If it's possible that the same value will be sent that was sent on the last iteration then adding checks for the new value matching the old value and skipping the update of the widget could potentially save lots of time. Updating widget values is very expensive compared to leaving them alone.
Unless there is a hard requirement for 100ms updates you may want to try 150 or 200. Fewer updates per second may be fast enough for most people, especially since it's mostly textual. How much text can you read in 100ms?

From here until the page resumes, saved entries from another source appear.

-- ==== Sys2Proof/Machine/Pipeline.lean ====
section
/-! DEFINITION. The pipeline level: one clock cycle of the five stages (`70_reset_and_hazards.md` rules R265, R266). Names
with a stage letter are the document's. The model's stops at this level are in `pipeStop` (log 19). -/

namespace Sys2Proof.Machine

/-! ### Stage W -/

/-- GRF's `D`, `w_grf_wdata`: MUX_GRF_WD_W (rule R309). -/
def PipeState.wdW (p : PipeState) : Word := muxWD p.frW.wdSel p.frW.op p.frW.dmQ p.frW.ext32 p.frW.pc8

/-- The GRF after the write of stage W (rules R309, R21). -/
def PipeState.grfNext (p : PipeState) : Regs := if p.frW.grfWE then writeReg p.gpr p.frW.a3 p.wdW else p.gpr

/-! ### Stage M -/

/-- FMUX_DM_D_M: the store data, or the load's value from W, F62 (rules R266, R277). -/
def PipeState.dmD (p : PipeState) : Word := if p.frM.fmuxDM then p.frW.dmQ else p.frM.v2

/-- `m_data_rdata` (rule R50). -/
def PipeState.rdata (p : PipeState) : Word := rdataModule p.params p.ram p.frM.op

/-- `m_data_byteen` (rule R49). -/
def PipeState.byteenM (p : PipeState) : BitVec 4 := byteenModule p.frM.dmWE p.frM.dmSel p.frM.op

/-- `m_data_wdata` (rule R49). -/
def PipeState.wdataM (p : PipeState) : Word := wdataModule p.frM.dmWE p.frM.dmSel p.frM.op p.dmD p.rdata

/-- DM's `Q` (rule R50). -/
def PipeState.dmQ (p : PipeState) : Word := qModule p.frM.dmSel p.frM.op p.rdata

/-- The RAM after the cycle (rules R49, D18). -/
def PipeState.ramNext (p : PipeState) : Memory := ramWriteLanes p.ram p.frM.op p.byteenM p.wdataM

/-- Stage M holds a load or a store: `DMWE`, or a register write from `DM_Q` (rule R315). -/
def PipeState.accessM (p : PipeState) : Bool := p.frM.dmWE || (p.frM.grfWE && p.frM.wdSel == 0b01#2)

/-! ### Stage E -/

/-- FMUX_V1_E (rule R266). -/
def PipeState.v1E (p : PipeState) : Word := fmuxE p.frE.fmuxV1 p.frE.v1 p.frW.dmQ p.frM.op

/-- FMUX_V2_E (rule R266). -/
def PipeState.v2E (p : PipeState) : Word := fmuxE p.frE.fmuxV2 p.frE.v2 p.frW.dmQ p.frM.op

/-- MUX_ALU_B_E (rule R312). -/
def PipeState.aluB (p : PipeState) : Word := if p.frE.aluBSel then p.frE.ext32 else p.v2E

/-- ALU's `OP` (rule R312). -/
def PipeState.aluOp (p : PipeState) : Word :=
  aluModule p.frE.opSel p.frE.funcSel p.frE.shiftByReg p.v1E p.aluB p.frE.shamt

/-- MUX_OP_E (rule R313). -/
def PipeState.opE (p : PipeState) : Word :=
  if p.frE.opESel then hiloModule p.frE.multSel p.mult.hi p.mult.lo else p.aluOp

/-- MULT's `Start` (rule R290). -/
def PipeState.start (p : PipeState) : Bool := multStart p.frE.isMultDiv p.frE.multSel

/-- MULT's `Busy` (rules R31, R290). -/
def PipeState.busy (p : PipeState) : Bool := decide (0 < p.mult.count)

/-- MULT at an edge when E gives it nothing: the last busy cycle writes `HI` and `LO` (rule R291). -/
def MultUnit.tick (m : MultUnit) : MultUnit :=
  match m.count with
  | 0 => m
  | 1 => { m with hi := m.nextHi, lo := m.nextLo, count := 0 }
  | n + 2 => { m with count := n + 1 }

/-- MULT at the edge that ends the cycle (rules R290, R291, R293): a start samples the operands and raises `Busy`; the
last busy cycle writes `HI` and `LO`; mthi and mtlo write one register in one cycle, gated by `ISMULTDIV` (rule R313). -/
def PipeState.multNext (p : PipeState) : MultUnit :=
  if p.start then
    { p.mult with count := multLatency p.frE.multSel, nextHi := (multCompute p.frE.multSel p.v1E p.v2E).1,
                  nextLo := (multCompute p.frE.multSel p.v1E p.v2E).2 }
  else if p.busy then p.mult.tick
  else if p.frE.isMultDiv && p.frE.multSel == 0b001#3 then { p.mult with hi := p.v1E }
  else if p.frE.isMultDiv && p.frE.multSel == 0b011#3 then { p.mult with lo := p.v1E }
  else p.mult

/-! ### Stage D -/

/-- The word in D; where the ROM gave none the cycle stops (`pipeStop`) and no value of D matters. -/
def PipeState.wordD (p : PipeState) : Word :=
  match p.frD.instr with
  | .word w => w
  | .stop _ => 0#32

/-- CTRL_Decoder's outputs for the word in D (rule R315). -/
def PipeState.ctrlD (p : PipeState) : Controls :=
  ctrlDecoder (fOpcode p.wordD) (fFunct p.wordD) (fRt p.wordD)

/-- Stage E as a producer (rule R316). -/
def PipeState.prodE (p : PipeState) : Producer := { grfWE := p.frE.grfWE, a3 := p.frE.a3, wdSel := p.frE.wdSel }

/-- Stage M as a producer (rule R316). -/
def PipeState.prodM (p : PipeState) : Producer := { grfWE := p.frM.grfWE, a3 := p.frM.a3, wdSel := p.frM.wdSel }

/-- Stage W as a producer: the GRF's internal forwarding (rules R274, R282). -/
def PipeState.prodW (p : PipeState) : Producer := { grfWE := p.frW.grfWE, a3 := p.frW.a3, wdSel := p.frW.wdSel }

/-- The table's entry for `rs` (rules R273, R274). -/
def PipeState.entryRs (p : PipeState) : Entry := fieldEntry p.ctrlD.tuseRs (fRs p.wordD) p.prodE p.prodM p.prodW

/-- The table's entry for `rt` (rules R273, R274, C13). -/
def PipeState.entryRt (p : PipeState) : Entry := fieldEntry p.ctrlD.tuseRt (fRt p.wordD) p.prodE p.prodM p.prodW

/-- The stall signal (rules R275, R280, R316). -/
def PipeState.stall (p : PipeState) : Bool := ctrlStall p.entryRs p.entryRt p.ctrlD.isMultDiv p.start p.busy

/-- FMUX_V1_D (rules R266, R276, R282). -/
def PipeState.v1D (p : PipeState) : Word :=
  fmuxD p.entryRs.selD (grfRead p.gpr (fRs p.wordD) p.frW.grfWE p.frW.a3 p.wdW)
    p.frM.op p.frM.ext32 p.frM.pc8 p.frE.ext32 p.frE.pc8

/-- FMUX_V2_D (rules R266, R277, R282). -/
def PipeState.v2D (p : PipeState) : Word :=
  fmuxD p.entryRt.selD (grfRead p.gpr (fRt p.wordD) p.frW.grfWE p.frW.a3 p.wdW)
    p.frM.op p.frM.ext32 p.frM.pc8 p.frE.ext32 p.frE.pc8

/-- `BranchComp` (rules R168, R310). -/
def PipeState.branchComp (p : PipeState) : Bool := compModule p.ctrlD.compSel p.v1D p.v2D

/-- `NPC` (rules R305, R307). -/
def PipeState.npcD (p : PipeState) : Word :=
  npcModule p.ctrlD.npcSel p.pc p.branchComp (fImm p.wordD) (fIndex p.wordD) p.v1D

/-- What FR_E takes from D when nothing stalls (rule R301). -/
def PipeState.freFromD (p : PipeState) : FRE :=
  { dmWE := p.ctrlD.dmWE, grfWE := p.ctrlD.grfWE, dmSel := p.ctrlD.dmSel, funcSel := p.ctrlD.funcSel,
    opSel := p.ctrlD.opSel, wdSel := p.ctrlD.wdSel, aluBSel := p.ctrlD.aluBSel, opESel := p.ctrlD.opESel,
    multSel := p.ctrlD.multSel, isMultDiv := p.ctrlD.isMultDiv, v1 := p.v1D, v2 := p.v2D,
    shamt := fShamt p.wordD, a3 := muxA3 p.ctrlD.a3Sel (fRd p.wordD) (fRt p.wordD),
    ext32 := extModule p.ctrlD.extSel (fImm p.wordD), pc8 := p.frD.instrAddr + 8#32,
    fmuxV1 := p.entryRs.selE, fmuxV2 := p.entryRt.selE, fmuxDM := p.entryRt.selDM,
    shiftByReg := p.ctrlD.shiftByReg, live := p.frD.live }

/-! ### Stage F and the ports -/

/-- `i_inst_rdata`: the ROM's answer to `PC` (rules R43, R300). -/
def PipeState.instrF (p : PipeState) : Fetched := fetchWord p.params p.rom p.pc

/-- The ports in this cycle (rules R23, R32, R49, R50). -/
def PipeState.ports (p : PipeState) : Ports :=
  { iInstAddr := p.pc, iInstRdata := p.instrF, mDataAddr := p.frM.op, mDataRdata := p.rdata,
    mDataWdata := p.wdataM, mDataByteen := p.byteenM, wGrfWe := p.frW.grfWE, wGrfAddr := p.frW.a3,
    wGrfWdata := p.wdW }

/-! ### The model's stops -/

/-- What a cycle answers. -/
abbrev PipeResult := Host.Outcome PipeState Fault Refusal

/-- Where the model stops in M: the access there is misaligned or outside the window (rule R211, D7, D8). -/
def PipeState.stopM (p : PipeState) : Option Fault :=
  if p.accessM then dataFault p.params p.frM.op (accessBytes p.frM.dmSel) else none

/-- Where the model stops in D (rule R211): no word was fetched (D7, D9); a word of no row (D10); a jr or jalr, about to
leave D, whose target is no multiple of 4 (D9). A control transfer in a delay slot is executed as rule R307 says (log 19). -/
def PipeState.stopD (p : PipeState) : Option PipeResult :=
  match p.frD.instr with
  | .stop f => some (.fault f)
  | .word w =>
    match decodeWord w with
    | .rejected _ => if p.params.illegalAsNop then none else some (.refused (.unrecognisedInstruction w))
    | .instr _ =>
      if p.ctrlD.npcSel == 0b11#2 && !p.stall && !instrAligned p.v1D then
        some (.fault (.misalignedInstructionAddress p.v1D))
      else none

/-- The stop that a cycle meets, the older instruction's first (log 19). -/
def PipeState.pipeStop (p : PipeState) : Option PipeResult :=
  match p.stopM with
  | some f => some (.fault f)
  | none => p.stopD

/-- Every instruction older than the one that stops is complete: none is left in the stages ahead of it, and MULT is idle
(rule R262, log 19). -/
def PipeState.olderDone (p : PipeState) : Bool :=
  !p.frW.live && !p.busy && (p.stopM.isSome || (!p.frE.live && !p.frM.live))

/-! ### The events of the run (rules R23, R35, R242) -/

/-- The write-back that the ports show in this cycle; a bubble's is no event of the run (rule R242). -/
def PipeState.regEvents (p : PipeState) : List Event :=
  if p.frW.live && p.ports.wGrfWe then [.regWrite p.ports.wGrfAddr p.ports.wGrfWdata] else []

/-- The store that the ports show in this cycle; an access at which the model stops is none. -/
def PipeState.memEvents (p : PipeState) : List Event :=
  if p.stopM.isNone && p.ports.mDataByteen != 0#4 then
    [.memWrite p.ports.mDataAddr p.ports.mDataByteen p.ports.mDataWdata]
  else []

/-- The events of this cycle: the write-back of the older instruction, then the store (rule R35). -/
def PipeState.portEvents (p : PipeState) : List Event := p.regEvents ++ p.memEvents

/-! ### One clock cycle -/

/-- The rising edge (rules R266, R281): with `hold` PC and FR_D keep their values and a bubble enters E; E, M and W
always advance. -/
def PipeState.advance (p : PipeState) (hold : Bool) : PipeState :=
  { p with
    gpr := p.grfNext
    ram := p.ramNext
    mult := p.multNext
    frW := { grfWE := p.frM.grfWE, wdSel := p.frM.wdSel, op := p.frM.op, dmQ := p.dmQ, a3 := p.frM.a3,
             ext32 := p.frM.ext32, pc8 := p.frM.pc8, live := p.frM.live }
    frM := { dmWE := p.frE.dmWE, grfWE := p.frE.grfWE, dmSel := p.frE.dmSel, wdSel := p.frE.wdSel, v2 := p.v2E,
             op := p.opE, a3 := p.frE.a3, ext32 := p.frE.ext32, pc8 := p.frE.pc8, fmuxDM := p.frE.fmuxDM,
             live := p.frE.live }
    frE := if hold then FRE.zero else p.freFromD
    frD := if hold then p.frD else { instr := p.instrF, instrAddr := p.pc, live := true }
    pc := if hold then p.pc else p.npcD }

/-- The rising edge where the model does not stop: held by a stall (rules R275, R280, R281). -/
def PipeState.edge (p : PipeState) : PipeState := p.advance p.stall

/-- A cycle in which older instructions complete ahead of one that stops (log 19). One that stops in D is held there as a
stall holds it. One that stops in M is held there with everything behind it, while W and MULT go on. -/
def PipeState.drain (p : PipeState) : PipeState :=
  if p.stopM.isSome then { p with gpr := p.grfNext, frW := FRW.zero, mult := p.mult.tick } else p.advance true

/-- The edge with `RESET` active: every register that has a reset input takes it; the memories do not (rules R240, R241). -/
def PipeState.applyReset (p : PipeState) : PipeState :=
  { PipeState.reset with ram := p.ram, rom := p.rom, params := p.params, resetPin := p.resetPin }

/-- One clock cycle (rule R266). A stop is answered when every older instruction is complete, so that it comes where the
architectural step has it (rule R262). -/
def cycle (p : PipeState) : PipeResult :=
  if p.resetPin then .next p.applyReset
  else
    match p.pipeStop with
    | some r => if p.olderDone then r else .next p.drain
    | none => .next p.edge

/-- The pipeline as a machine of the host's form, for running it cycle by cycle. -/
def pipelineMachine : Host.Core :=
  { State := PipeState, Fault := Fault, Refusal := Refusal, step := cycle, reset := PipeState.reset }

/-! ### What a run shows (rules R35, R262) -/

/-- The events of the first `k` cycles of a run. A cycle whose edge has `RESET` active counts what its ports show, a
write-back in W and a store in M that the edge then drops: rule R35 leaves it open whether these are events of the run
(DESIGN CHOICE, unsafe, log 13). -/
def PipeState.trace : Nat → PipeState → List Event
  | 0, _ => []
  | k + 1, p =>
    match cycle p with
    | .next q => p.portEvents ++ q.trace k
    | _ => []

/-- The addresses of the instructions that stand in W in the first `k` cycles of a run, in order; in a cycle whose edge has
`RESET` active too, as in `trace` (DESIGN CHOICE, unsafe, log 13). -/
def PipeState.retired : Nat → PipeState → List Word
  | 0, _ => []
  | k + 1, p =>
    match cycle p with
    | .next q => (if p.frW.live then [p.frW.pc8 - 8#32] else []) ++ q.retired k
    | _ => []

/-- The empty pipeline about to fetch the instruction at `s.pc`, with the registers and memories of `s`. -/
def PipeState.startAt (s : State) : PipeState :=
  { PipeState.reset with
    pc := s.pc, gpr := s.gpr, mult := { MultUnit.zero with hi := s.hi, lo := s.lo }, ram := s.ram, rom := s.rom,
    params := s.params, resetPin := s.resetPin }

end Sys2Proof.Machine
end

If you are still having troubles with having more updates than the UI thread can keep up with, then you may want to use a different approach than pubsub and wx.CallAfter. For example you could have the worker thread receive and process the data and then add an object to a Queue.Queue and then call wx.WakeUpIdle(). In the UI thread you can have an EVT_IDLE event handler that checks the queue and pulls the first item out of the queue, if there are any, and then updates the widgets with that data. This will give the benefit of not flooding the pending events list with events from too many wx.CallAfter calls, and you can also do things like remove items from your data queue if there are too many items in it.